Could Japan's staid economy catch markets on the hop? Nomura points to six potential surprises

Japan's economy has plodded along for a while, but Nomura in a note this week has pointed to six potential major surprises which, while outside its baseline scenarios, could shake things up, including more retail spending and workers taking time off.

No.1: Higher-than-expected inflation

The absence of inflation has been Japan's bugbear for decades. But now, the dollar has climbed amid rising U.S. interest rates and expectations President-elect Donald Trump's policies will spur inflationary pressure. At the same time, oil prices were rising.

"If continues to appreciate and crude oil prices continue to rise, the inflation rate in Japan could be much higher than expected," Nomura said. "We need to watch for the possibility that the financial markets could focus their attention on an exit strategy [from Bank of Japan policy] in periods when inflation is rising."

To be sure, there's not much sign of inflation yet. On Tuesday, government data showed Japan's core consumer price index (CPI), which includes oil products, but not volatile fresh food prices, fell for a ninth straight month in November, slipping 0.4 percent on-year. That's well off the Bank of Japan's (BOJ) 2 percent inflation target.

No.2: The BOJ eases even if inflation rises

Nomura didn't expect the BOJ would take active measures if inflation were to recover, nothing that core CPI was set to turn positive as energy prices come off lows. But Nomura also noted the central bank could surprise.

"This scenario is one in which, having switched to a war-of-attrition strategy, the BOJ sees a recovery in the inflation rate as a rare opportunity and implements additional easing to encourage a weaker yen, spurring a rise in inflation," Nomura said.

An employee places a new price sign on bottles of coffee at an Aeon Co. supermarket in Chiba, Japan.
Tomohiro Ohsumi | Bloomberg | Getty Images

No.3: The helicopter money debate goes airborne, again

Around mid-year, amid the Brexit vote, speculation emerged that Japan could introduce helicopter money, combining fiscal and monetary policy, to counter a potential economic slowdown, Nomura noted.

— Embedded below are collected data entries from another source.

/-- The power die and the sensors beside their registers. -/
structure Pwr where
  /-- VIN has passed UVLO and the rails are to be up -/
  powered : Bool := false
  /-- over-voltage stop; a rail failed and its retry is awaited; a controlled shutdown awaits repower (R407, R410, R417) -/
  overVolt : Bool := false
  retry : Bool := false
  shut : Bool := false
  /-- PFW_N is low; CYCLE_CNT at its fall; VIN is good again (R417) -/
  pfw : Bool := false
  boT : Nat := 0
  good : Option Nat := none
  /-- the lowest VIN measured in the pick in progress and in the last one, in mV -/
  vinLow : Option Nat := none
  vinPick : Option Nat := none
  /-- the values of PWR_ILIM and PWR_GOV in force; the cycle of their last write, and what they held before that cycle (R414) -/
  ilim : Nat := 0x28
  gov : Nat := 0x00870385
  setT : Option Nat := none
  ilimWas : Nat := 0
  govWas : Nat := 0
  sensors : FMap Sensor := []
  /-- d_pdie is 0.5; the power die was at 140 °C and has not been below 120 °C since (R420) -/
  hot : Bool := false
  tooHot : Bool := false
  /-- samples in a row with every loom and chip sensor below t1 − 5 °C (R419) -/
  cool : Nat := 0
  /-- the level factors in force since the last boundary, by sensor (R418) -/
  levels : FMap Nat := []
deriving DecidableEq, Repr

/-! ### The whole -/

/-- Everything the engine holds but the queue of waiting commands. -/
structure Block where
  /-- the register file -/
  regs : Regs := []
  /-- the SRAMs and the DRAM, a byte per 40-bit address (R307) -/
  mem : List Host.Cell := []
  bus : Bus := {}
  tbu : Tbu := {}
  efe : Efe := {}
  alc : Alloc := {}
  dlr : Dealer := {}
  sht : FMap Shuttle := []
  mm : Mem := {}
  rel : Rel := {}
  leg : Legacy := {}
  mix : Mix := {}
  cvo : Cvo := {}
  sap : FMap SapPort := []
  wft : Weft := {}
  sec : Sec := {}
  sys : Sys := {}
  pwr : Pwr := {}
  /-- the image sections in force, as bytes, keyed by section type (R384) -/
  img : FMap (List Byte) := []
deriving DecidableEq, Repr

/-- The engine's state: the block and the commands that wait, first in, first out. -/
structure State where
  blk : Block
  pending : List Instr
deriving DecidableEq, Repr

/-- Why a run stops with a fault. No command of this model ends in one: where the spec gives an error it is a response, a
status code or a counter, which is state. -/
inductive Fault where
  /-- raised by nobody; kept so that the type has a value. Safe. -/
  | none
deriving DecidableEq, Repr

/-- Why a command has no meaning. -/
inductive Refusal where
  /-- raised by the arm of a command that has no meaning yet. Safe. -/
  | notModelled (mnemonic : String)
deriving DecidableEq, Repr

/-- The machine right after power-on reset with nothing commanded: every register at its reset value, every memory byte at what
an unlisted byte reads as, every queue empty. -/
def State.reset : State := { blk := {}, pending := [] }

end Sys2Proof.Machine
end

In the year ahead, Nomura cited risks, such as hiccups to U.S. fiscal expansion, efforts to weaken the dollar or election gains for Europe's protectionist political parties, which could push the safe-haven yen higher amid a weaker global economy. "If there is major downward pressure on the Japanese economy and prices, the view could emerge that cooperative measures from the government and BOJ were necessary, and it would not be surprising to see the debate about helicopter money re-emerge."

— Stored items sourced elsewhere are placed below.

/-- Test 2 of R62: the target is one the opcode allows and in range (R54), not a legacy voice (R368), a bus that heads a plan entry
(R261), and a PROGRAM's program is present (R55). A legacy write names its own context. -/
def targetOk (b : Block) (e : Ev) : Bool :=
  (match e.ext with | .legacy _ _ _ _ => true | _ => false) ||
  kindAllowed e.op e.kind && !(e.kind == 1 && legacyFlow b e.index) &&
  (match e.kind with
   | 0 => if perNote e.op then e.index < 8192 else e.index < 64
   | 1 => e.index < 8192 && e.tmode != 2
   | 2 => e.index < 256 && (headOf b e.index).isSome
   | _ => if e.op == 0x0D then e.index < 32 else e.index == 0) &&
  (e.op != 0x08 || (b.layers (e.bits 11 0)).isSome)

/-! ### Sources, queues and status (R50, R51, R61–R65) -/

/-- Whether a source is enabled (R51). -/
def srcOn (b : Block) (src : Nat) : Bool := b.bit EFE_CTL_en src

/-- The room of a source's queue in events (R61). -/
def queueRoom (src : Nat) : Nat := if src = 4 ∨ src = 5 ∨ src = 6 ∨ src = 7 then 64 else 16

/-- The events of a source that wait for an entry slot; an item without an event takes the place of one. -/
def queueFill (b : Block) (src : Nat) : Nat :=
  sumNat ((b.efe.waiting.filter (·.src == src)).map fun i => max 1 i.evs.length)

/-- The status FIFO of a source. -/
def statusFifo (b : Block) (src : Nat) : List (Nat × Nat) := FMap.get (fun _ => []) b.efe.status src

/-- Write a status entry (R63): none for a source that is not enabled (R51), and subject to the source's report filter and the quiet
bit; a full FIFO loses and counts it. -/
def writeStatus (src seq code : Nat) (quiet : Bool) (b : Block) : Block :=
  let rep := b.get (EFE_SRC_CFG_report src)
  if !srcOn b src ∨ (rep = 1 ∧ code < 2) ∨ rep ≥ 2 ∨ (quiet ∧ code = 0) then b
  else
    let q := statusFifo b src
    if q.length ≥ 256 then b.bump (EFE_SRC_CNT_lost src)
    else ({ b with efe := { b.efe with status := FMap.set (fun _ => []) b.efe.status src (q ++ [(seq, code)]) } }).setBit EFE_IRQ_STAT_stat src

/-- Take the next sequence number of a source (R63). -/
def takeSeq (src : Nat) (b : Block) : Nat × Block :=
  let n := b.get (EFE_SRC_SEQ_nxt src)
  (n, b.put (EFE_SRC_SEQ_nxt src) (n + 1))

/-- A refused legacy write is counted (R365). -/
def noteLegacy (e : Ev) (code : Nat) (b : Block) : Block :=
  match e.ext with
  | .legacy _ _ _ _ => if 2 ≤ code then (b.bump LEG_CNT_rej).flag LEG_IRQ_STAT_rej else b
  | _ => b

/-- Queue an item whose parsing is complete: behind every item that was complete earlier, and among those of the same cycle by
ascending source (R61). -/
def queueItem (it : Item) (l : List Item) : List Item :=
  let before (x : Item) : Bool := x.t != it.t || decide (x.src ≤ it.src)
  l.takeWhile before ++ it :: l.dropWhile before

/-- Whether a source's queue has no room for an item of `n` events (R61). -/
def queueFull (b : Block) (src n : Nat) : Bool := decide (queueRoom src < queueFill b src + max 1 n)

/-- A parsed item of an enabled source (R51, R61, R63): it takes a number when numbered, and waits for an entry slot, or is refused
with REJ_FULL when its queue is full. -/
def submit (src : Nat) (numbered : Bool) (evs : List Ev) (code : Nat) (quiet : Bool) (b : Block) : Block :=
  if !srcOn b src then b
  else
    let (seq, b1) := if numbered then (let (n, b') := takeSeq src b; (some n, b')) else (none, b)
    if queueFull b1 src evs.length then
      let b2 := evs.foldl (fun acc e => noteLegacy e 2 acc) b1
      match seq with
      | some n => writeStatus src n 2 false b2
      | none => b2
    else { b1 with efe := { b1.efe with waiting := queueItem ⟨src, seq, evs, code, quiet, b1.now⟩ b1.efe.waiting } }

/-- A native event of source 4, 5, 7, 8 (a GPIO template) or 9. While a source 4, 5 or 7 carries UMP (R74) its bytes are no native
events; its messages are the UMP rows. -/
def submitNative (src : Nat) (e : Ev) (b : Block) : Block :=
  if (src = 4 ∨ src = 5 ∨ src = 7) ∧ b.on (EFE_SRC_CFG_fmt src) then b else submit src true [e] 0 e.quiet b

/-- A native event of the resident firmware (R61): it waits for room instead of being refused. -/
def submitMp (e : Ev) (b : Block) : Block :=
  if !srcOn b 9 then b
  else if b.efe.mpWait ≠ [] ∨ queueFill b 9 ≥ queueRoom 9 then
    { b with efe := { b.efe with mpWait := b.efe.mpWait ++ [e] } }
  else submitNative 9 e b

/-! ### Acceptance (R26, R40, R41, R59, R60, R62) -/

/-- The last pick released: none before the first pick start. -/
def lastReleased (b : Block) : Option Nat := if b.tbu.started then some b.pickNo else none

/-- The first pick released after now. -/
def nextRelease (b : Block) : Nat := match lastReleased b with | none => b.pickNo | some n => n + 1

/-- The target pick of a frame (R25): none for a frame below the output latency. -/
def targetPick (b : Block) (t : Nat) : Option Nat := if t < b.lOut then none else some ((t - b.lOut) / b.pick)

/-- Event-apply units per harness and pick (R59): 0 and values above 256 act as 64. -/
def eMax (b : Block) : Nat := let v := b.get EFE_PCAP_e_max; if 1 ≤ v ∧ v ≤ 256 then v else 64

/-- Units taken on harness `h` in pick `n`. -/
def unitsUsed (b : Block) (n h : Nat) : Nat := FMap.get (fun _ => 0) b.efe.units (n * 32 + h)
/-- Take a unit on harness `h` in pick `n`. -/
def takeUnit (n h : Nat) (b : Block) : Block :=
  { b with efe := { b.efe with units := FMap.set (fun _ => 0) b.efe.units (n * 32 + h) (unitsUsed b n h + 1) } }
/-- Forget the units of picks before `n`. -/
def dropUnits (n : Nat) (b : Block) : Block :=
  { b with efe := { b.efe with units := b.efe.units.filter fun kv => decide (n * 32 ≤ kv.1) } }

/-- Whether an event's beat lies below the last LOCATE's target (R41). -/
def pastLocate (b : Block) (e : Ev) : Bool := e.tmode == 2 && b.tbu.located && decide (e.time < b.rd TBU_LOC_TGT)

/-- The pick at which an event takes effect, and whether it is late (R26): a timed event whose target pick has been released, and
an immediate one, take effect at the next release. A beat-time event has none yet. -/
def pickOf (b : Block) (e : Ev) : Nat × Bool :=
  if e.tmode = 1 then
    match targetPick b e.time.toNat with
    | some n => if n < nextRelease b then (nextRelease b, true) else (n, false)
    | none => (nextRelease b, true)
  else (nextRelease b, true)

/-- Whether a beat-time event arrives at or below the conversion frontier (R40), one that R41 holds excepted. -/
def beatLate (b : Block) (e : Ev) : Bool :=
  e.tmode == 2 && !pastLocate b e && (match b.tbu.frontier with
    | some f => decide (e.time.toNat ≤ f)
    | none => false)

/-- Enter an accepted event into the delay lists (R60). -/
def enterList (src : Nat) (seq : Option Nat) (e : Ev) (b : Block) : Block :=
  let late := (pickOf b e).2
  let entry : Timed :=
    { ev := e, src := src, seq := seq, stamp := b.efe.stamp
      frame := if e.tmode = 1 ∧ !late then some e.time.toNat else none
      beat := if e.tmode = 2 then some e.time.toNat else none
      held := pastLocate b e, late := beatLate b e }
  let b1 := { b with efe := { b.efe with delayed := b.efe.delayed ++ [entry], stamp := b.efe.stamp + 1 } }
  let n := b1.efe.delayed.length
  let b2 := b1.put EFE_PEND_peak (max (b1.get EFE_PEND_peak) n)
  if n = 16384 then b2.flag EFE_IRQ_STAT_full else b2

/-- Legacy writes that wait for context `v` of instance `i` with target pick `n` (R365). -/
def legacyCount (b : Block) (i v n : Nat) : Nat :=
  (b.efe.delayed.filter fun x => match x.ev.ext with
    | .legacy j w _ _ => j == i && w == v && (x.frame.bind (targetPick b)) == some n
    | _ => false).length

/-- Whether the pick list of a legacy write is full at 240 (R365). -/
def legacyFull (b : Block) (e : Ev) (n : Nat) : Bool :=
  match e.ext with
  | .legacy i v _ _ => 240 ≤ legacyCount b i v n
  | _ => false

/-- The acceptance tests of R62, in order; an event that passes enters the delay lists and, when voice-targeted other than KILL,
takes its unit (R59). Answers the status code. -/
def acceptEvent (src : Nat) (seq : Option Nat) (e : Ev) (b : Block) : Nat × Block :=
  if !formatOk e then (5, b)
  else if !targetOk b e then (4, b)
  else if pastLocate b e && !b.tbu.keepPast then (6, b)
  else if b.efe.delayed.length ≥ 16384 then (2, b)
  else
    let (n, late) := pickOf b e
    let h := e.index / 256
    let units := e.kind == 1 && e.op != 0x0A && e.ext == .none
    if legacyFull b e n then (3, b)
    else if units && eMax b ≤ unitsUsed b n h then (3, b)
    else
      let b1 := forwardEvent src e (enterList src seq e (if units then takeUnit n h b else b))
      (if (if e.tmode = 2 then beatLate b e else late) then 1 else 0, b1)

/-- One entry slot (R61, R62): the item that has waited longest gives its next event, which is tested and accepted or refused;
an item with no event left writes its status. -/
def eventEntry (b : Block) : Block :=
  match b.efe.waiting with
  | [] => b
  | it :: rest =>
    let (code, b1, left) := match it.evs with
      | [] => (it.code, b, [])
      | e :: es => let (c, b') := acceptEvent it.src it.seq e b; (max it.code c, noteLegacy e c b', es)
    if left ≠ [] then
      { b1 with efe := { b1.efe with waiting := { it with evs := left, code := code } :: rest } }
    else
      let b2 := { b1 with efe := { b1.efe with waiting := rest } }
      let b3 := match it.seq with
        | some n => writeStatus it.src n code it.quiet b2
        | none => b2
      -- the firmware's next event takes the room made in its queue
      match it.src, b3.efe.mpWait with
      | 9, e :: es => submitNative 9 e { b3 with efe := { b3.efe with mpWait := es } }
      | _, _ => b3

/-- A read of EFE_SRCs_STAT (R64): the oldest entry, which is removed; 0 when there is none. An entry written in the same cycle
enters after the read (R64). -/
def statusRead (src : Nat) (b : Block) : Word × Block :=
  match statusFifo b src with
  | [] => (0, b)
  | (seq, code) :: q =>
    (BitVec.ofNat 32 (seq % 65536 + code * 65536 + 2 ^ 20),
     { b with efe := { b.efe with status := FMap.set (fun _ => []) b.efe.status src q } })

/-- A read of EFE_MARK (R79): the oldest tag, which is removed; 0 when there is none. -/
def markRead (b : Block) : Word × Block :=
  match b.efe.marks with
  | [] => (0, b)
  | x :: q => (x, { b with efe := { b.efe with marks := q } })

/-! ### Channels (R70, R72, R73) -/

/-- The part bound at binding entry `i` (R72). -/
def boundPart (b : Block) (i : Nat) : Option Nat := if b.on (EFE_BIND_en i) then some (b.get (EFE_BIND_part i)) else none

/-- What a channel of a group selects: its part, and whether it is an MPE member channel (R72, R73). Channels are 0–15. -/
structure Chan where
  part : Option Nat
  member : Bool
deriving DecidableEq, Repr

/-- The channel `c` of channel group `g` (R73): a member channel takes the part of its zone's manager. -/
def chanOf (b : Block) (g c : Nat) : Chan :=
  let lower := min 14 (b.get (EFE_MPE_lower g))
  let upper := min 14 (b.get (EFE_MPE_upper g))
  if 1 ≤ c ∧ c ≤ lower then ⟨boundPart b (16 * g), true⟩
  else if c < 15 ∧ 15 ≤ c + upper then ⟨boundPart b (16 * g + 15), true⟩
  else ⟨boundPart b (16 * g + c), false⟩

/-- The note ID of a member channel (R73). -/
def memberId (c : Nat) : Nat := 0x80 + c

/-- Set the count of a zone by an MPE configuration message (R73): the other zone is reduced when they overlap. -/
def setZone (g : Nat) (isUpper : Bool) (v : Nat) (b : Block) : Block :=
  let v := min 14 v
  if isUpper then (b.put (EFE_MPE_upper g) v).put (EFE_MPE_lower g) (min (min 14 (b.get (EFE_MPE_lower g))) (14 - v))
  else (b.put (EFE_MPE_lower g) v).put (EFE_MPE_upper g) (min (min 14 (b.get (EFE_MPE_upper g))) (14 - v))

No.4: "Great success" for Abenomics' growth strategies

Nomura pointed to two scenarios where growth could surprise.

Firstly, Japan was poised for relative superiority on political stability, with the possibility Shinzo Abe could remain prime minister through 2021, the note said. That compared with "deep-rooted concern" about the Trump administration and risks of Europe's protectionist political parties gaining power, it said.

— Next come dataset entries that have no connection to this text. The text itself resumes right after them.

/-- The pitch of a note that starts is where the next glide of its part starts (R133). -/
def setLastPitch (p key template : Nat) (attr : Int) (b : Block) : Block :=
  b.setPart p { b.part p with lastPitch := some (keyPitch b p key template attr) }

/-- A number for a note that begins now: the youngest. -/
def newNote (nt : Note) (b : Block) : Nat × Block :=
  let k := b.alc.nextNote
  let b1 := b.setNote k (some nt)
  (k, { b1 with alc := { b1.alc with nextNote := k + 1 } })

/-- Decide the given layers of note `k` in the pick in progress, with stealing (R117): a note of which no voice is placed is dropped, and
its source told (R125). -/
def startLayers (k : Nat) (nt : Note) (x : Timed) (ls : List (Nat × Layer)) (b : Block) : Block :=
  let b1 := (planNote k nt x.ev.ext b.pickNo x.offset false ls b).2
  if (noteVoices b1 k).isEmpty then noteDropped x.src x.seq (b1.setNote k none)
  else setLastPitch nt.part nt.key (((ls.head?).map (·.2.template)).getD 0) (attrOf x.ev.ext) b1

/-- Decide the given layers of a NOTE_ON in the pick in progress (R117): the note starts, or is dropped and its source told (R125). -/
def startNote (x : Timed) (ls : List (Nat × Layer)) (b : Block) : Block :=
  if !admissionOpen b then noteDropped x.src x.seq b
  else
    let (k, b1) := newNote (noteOf x) b
    startLayers k (noteOf x) x ls b1

/-- A NOTE_ON admitted as in POLY mode (R114, R117): one that matches no layer starts nothing and is counted. -/
def admitNote (x : Timed) (b : Block) : Block :=
  match matching b x.ev.part x.ev.key (x.ev.bits 15 0) with
  | [] => b.bump VAL_CNT4_nomatch
  | ls => startNote x ls b

end Sys2Proof.Machine
end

The second scenario was that Japan may raise its potential growth rate estimate when the base year for gross domestic product (GDP) was changed.

"An upward revision to the potential growth rate could lead to the view that opinions on the results of the growth strategies so far had been overly pessimistic," Nomura said. "If the growth strategies are shown to be producing results, they would be viewed more favorably, and this could increase momentum for growth strategies in the future."

To be sure, so far, there haven't been signs of a serious growth pickup.

In the July-to-September quarter, Japan's GDP grew 1.3 percent on-year, revised figures released in early December showed. That's relatively tame after around three years of concerted policy efforts since Abenomics' introduction in 2013.

No.5: Japan's consumers turn shopaholic

Japan's consumer spending has been weak since the consumption tax was boosted to 8 percent from 5 percent in April 2014, Nomura noted. That tax hike was aimed at improving government finances, but it clobbered the economy as consumers stopped spending.

But Nomura noted that, like with GDP, the benchmark year for comparing consumer spending will soon be revised, suggesting the post-tax-hike rebound may have been sharper than believed. November retail sales data, released on Wednesday, showed a surprise 1.7 percent on-year jump, beating a Reuters forecast for a 0.6 percent rise.

"As expectations are low, if it becomes clear that consumer spending is recovering, the surprise could be big," Nomura said.

No.6: Japan's workers work less

Nomura doesn't expect Japan's long-running love-affair with extended work days to end soon, but it noted the government was trying to rein in overtime hours.

"Death from overwork has been a closely watched issue, and public scrutiny of companies that impose long working hours has become more intense. If companies do not address long working hours, they risk harming their brand and could be deterred in their ability to hire people," it said. "Some companies have begun efforts to reduce working hours. If these efforts become more widespread, we think they could warrant attention."

The effect on growth could be mixed.

In the short term, cutting work hours would lower the potential economic growth rate as labor input falls, but in the longer run, productivity would likely improve, the birth rate could recover and more women could enter the workforce, Nomura noted.

The bank said consumer spending would face a mixed bag: On the upside, workers could spend more on leisure, but on the downside, incomes could fall.